Solve for X: Rational Equation 7/(6+3x-5(x+2)) = 1/(4(2-x))

Solve for X:

$\frac{7}{6+3x-5(x+2)}=\frac{1}{4(2-x)}$

To solve the given equation:

$\frac{7}{6 + 3x - 5(x + 2)} = \frac{1}{4(2-x)}$

we will follow these steps:

• Simplify the expression inside the denominators.
• Cross-multiply to eliminate the fractions.
• Solve the resulting linear equation for $x$.
• Check the solution in the original equation to ensure there are no extraneous solutions.

Let's go through each step:

Step 1: Simplify the denominators
The first step is to simplify the expression in the denominator on the left-hand side: $6 + 3x - 5(x + 2)$.
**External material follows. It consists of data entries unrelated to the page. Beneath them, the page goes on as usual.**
/-- Keys and attestation (R406, R410): a slot that is not programmed takes the digest; a slot is revoked where it is
not the last good one; and a report of what is in force is made and, once ready, stands in its window.
Where it rests on a choice of the model: assumption log 4, 19. -/
def Obligations.KeysAndAttestation : Prop :=
  ∀ s : State,
    (∀ (via : Via) (slot : Fin 4), s.reachedBy via = true → s.dev ≠ .run →
      (slot.val ≠ 0 → s.obj 0x1100 6 ≠ 0 → bitAt (s.obj 0x1100 5) slot.val = false →
        exec (.keyProgram via slot) s = .next (s.rowAnswer via 0x1100 7 (4 + slot.val) ((s.setObj 0x1100 (slot.val + 1) (s.obj 0x1100 6)).setObj 0x1100 5
          (s.obj 0x1100 5 ||| (1 <<< slot.val))))) ∧
      ((upFrom 0 4).filter s.slotGood ≠ [slot.val] → exec (.keyRevoke via slot) s =
        .next (s.rowAnswer via 0x1100 7 (8 + slot.val) (s.setObj 0x1100 5 (s.obj 0x1100 5 ||| (1 <<< (4 + slot.val))))))) ∧
    (∀ via : Via, s.reachedBy via = true → s.obj 0x1110 3 ≠ 1 → exec (.attest via) s =
      .next (s.rowAnswer via 0x1110 2 1 ({ s with store := { s.store with report := s.reportBytes } }.setObj 0x1110 3 1))) ∧
    (s.obj 0x1110 3 = 1 →
      let base := configBase + 0x2400000
      ∃ t, exec .attestReady s = .next t ∧ t.obj 0x1110 3 = 2 ∧
        (∀ (j : Nat) b, s.store.report[j]? = some b → t.byte (base + j) = b) ∧
        (∀ a, a < base ∨ base + s.store.report.length ≤ a → t.byte a = s.byte a))

/-- Start-up, restart and reset (R411, R413, R414, R476): UNDERCOAT ends in FAULT, naming the area, or in PREP; a restart
from FAULT or PREP and a reset return to UNDERCOAT with crofts and cellars in reset and no start armed; and settle moves
HALT to HOLD with the replay count at 0. Where it rests on a choice of the model: assumption log 19, 66. -/
def Obligations.StartUp : Prop :=
  (∀ s : State, s.dev = .undercoat → ∃ t, exec .undercoat s = .next t ∧
    match s.steps1to3.1.faultArea with
    | some a => t.dev = .fault ∧ t.obj 0x2300 2 = a ∧ t.allset.cfgFail = true
    | none => t.dev = .prep) ∧
  (∀ (via : Via) (s : State), s.reachedBy via = true →
    (s.dev = .fault ∨ s.dev = .prep → ∃ t, exec (.restartCommand via) s = .next t ∧ t.dev = .undercoat ∧
      t.crofts = [] ∧ t.cellars = [] ∧ t.allset.cfgFail = false ∧ t.obj 0x2403 6 ≠ 1) ∧
    (s.dev = .prep ∨ s.dev = .set ∨ s.dev = .hold ∨ s.dev = .halt ∨ s.dev = .fault →
      ∃ t, exec (.reset via) s = .next t ∧ t.dev = .undercoat ∧ t.crofts = [] ∧ t.cellars = [] ∧
        t.obj 0x2403 6 ≠ 1) ∧
    (s.dev = .halt → s.obj 0x2401 9 = 2 ^ 64 - 1 → ∃ t, exec (.settle via) s = .next t ∧ t.dev = .hold ∧
      t.obj 0x2401 7 = 0 ∧ t.mem = s.mem ∧ t.crofts = s.crofts))

/-- Loading (R261, R416, R417): an accepted command records what is staged and reads running, and one for a full stencil
moves the device to PREP with every croft in mode 0; a completed load reports the failure of an image that is rejected,
and leaves memory as it was, or reports the image accepted, a full one with the device in SET; what its reads of the
staged words correct or cannot correct is counted (R122, R123). ALLSET (R419, R420, R430, R444): it is released once no
condition is unmet, and held low by the host; the line seen high in SET, where this device has released it, is latched; a
change of it wakes a device that sleeps; and without VSTBY nothing looks at it. Where it rests on a choice of the model:
assumption log 19, 64, 65, 105. -/
def Obligations.LoadingAndAllset : Prop :=
  ((∀ (via : Via) (s : State),
     let base := s.obj 0x2304 1
     let length := s.obj 0x2304 2
     let bind := s.obj 0x2304 4
     s.reachedBy via = true → base % 65536 = 0 → 64 ≤ length → base + length + bind ≤ 4 * cellarBytes →
     s.stageReady base (length + bind) = true → s.dev = .prep ∨ s.dev = .set ∨ s.dev = .hold ∨ s.dev = .halt →
     s.load.running = false → s.loaderRuns = true →
     ∃ t, exec (.loadCommand via) s = .next t ∧ t.load.running = true ∧ t.load.base = base ∧
       t.load.length = length ∧ t.load.bind = bind ∧ t.obj 0x2380 1 = 1 ∧ t.obj 0x2380 2 = 0 ∧
       t.obj 0x2380 3 = 0xFFFF ∧ t.mem = s.mem ∧
       (s.stagedByte (base + 6) ≠ 1 → t.dev = s.dev ∧ t.crofts = s.crofts) ∧
       (s.stagedByte (base + 6) = 1 → t.dev = .prep ∧ t.allset.released = false ∧ ∀ k, (t.croft k).mode = 0)) ∧
   (∀ s : State,
     let l := s.load
     let h0 := headerOf (s.staged l.base 64)
     let img := s.staged l.base (min l.length h0.length)
     let bind := s.staged (l.base + l.length) l.bind
     let s0 := (s.countCellarReads (l.base / 8) ((l.base + min l.length h0.length + 7) / 8)).countCellarReads
       ((l.base + l.length) / 8) ((l.base + l.length + l.bind + 7) / 8)
     let s1 := { s0 with load := { l with running := false } }.setObj 0x2380 7 (Config.sha3_256 bind)
     (l.running = false → exec .loadComplete s = .next s) ∧
     (l.running = true → ∃ t, exec .loadComplete s = .next t ∧ t.load.running = false ∧
       match s1.judgeImageLoad img bind with
       | .error f => t.obj 0x2380 1 = 3 ∧ t.obj 0x2380 2 = f.1 ∧ t.obj 0x2380 3 = f.2.1 ∧ t.obj 0x2380 4 = f.2.2 ∧
         t.dev = s.dev ∧ t.mem = s.mem ∧ (s.obj 0x2100 1 = 0 → t.cellars = s.cellars)
       | .ok _ => t.obj 0x2380 1 = 2 ∧ t.obj 0x2380 5 = (headerOf img).kind ∧
         ((headerOf img).kind = 1 → t.dev = .set)))) ∧
  (∀ s : State,
     (s.allsetWaits = 0 → s.tapDriving = false →
       exec .allsetRelease s = .next { s with allset := { s.allset with released := true } }) ∧
     (s.allsetWaits ≠ 0 → exec .allsetRelease s = .next s) ∧
     (∀ via : Via, s.reachedBy via = true →
       exec (.hostHoldWrite via 1) s =
         .next (s.rowAnswer via 0x2304 5 1 { s.setObj 0x2304 5 1 with allset := { s.allset with released := false } }) ∧
       (s.obj 0x2304 5 = 0 → exec (.hostHoldWrite via 0) s = .next (s.rowAnswer via 0x2304 5 0 (s.setObj 0x2304 5 0)))) ∧
     (∀ level, s.power.vstby = false → exec (.allsetSeen level) s = .next s) ∧
     (∀ level, s.power.vstby = true → level = false ∨ s.dev ≠ .set ∨ s.allset.released = false ∨ s.allset.seen = true →
       let u := { s with allset := { s.allset with input := level } }
       (level = s.allset.input ∨ s.obj 0x2100 1 = 0 ∨ s.obj 0x2100 1 = 4 → exec (.allsetSeen level) s = .next u) ∧
       (level ≠ s.allset.input → 1 ≤ s.obj 0x2100 1 → s.obj 0x2100 1 ≤ 3 →
         exec (.allsetSeen level) s = .next (u.wakeUp 6))) ∧
     (s.power.vstby = true → s.obj 0x2100 1 = 0 → s.dev = .set → s.allset.released = true → s.allset.seen = false → ∃ t,
       exec (.allsetSeen true) s = .next t ∧ t.allset.seen = true ∧ t.allset.released = true ∧
       t.allset.input = true ∧ t.mem = s.mem))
Distribute the $-5$ in the expression:

$6 + 3x - 5(x + 2) \implies 6 + 3x - 5x - 10$

Combine like terms:

$6 - 10 + 3x - 5x \implies -4 - 2x$

So, the equation becomes:

$\frac{7}{-4 - 2x} = \frac{1}{4(2-x)}$

Now, simplify $4(2-x)$:

$4(2-x) = 8 - 4x$

So the equation is:

$\frac{7}{-4 - 2x} = \frac{1}{8 - 4x}$

Step 2: Cross-multiply to eliminate fractions
Cross-multiply to get rid of the fractions:

$7 \times (8 - 4x) = 1 \times (-4 - 2x)$

Distribute on both sides:

$56 - 28x = -4 - 2x$

Step 3: Solve the linear equation for $x$
Rearrange the equation to bring like terms together:

$56 + 4 = 28x - 2x$

Simplify:

$60 = 26x$

Divide both sides by 26 to solve for $x$:

$x = \frac{60}{26} = \frac{30}{13}$

Step 4: Verify the solution
We need to ensure that our solution satisfies the original equation and doesn't create a situation where the denominator is zero:

We found $x = \frac{30}{13}$, so check that:

$6 + 3x - 5(x + 2) \neq 0$

Substitute $x = \frac{30}{13}$ back into the simplified denominator:

$-4 - 2 \left(\frac{30}{13}\right) \neq 0$

Calculate:

$-4 - \frac{60}{13} = \frac{-52 - 60}{13} = \frac{-112}{13} \neq 0$

Thus, the solution is valid.

Therefore, the solution to the problem is $x = \frac{30}{13}$.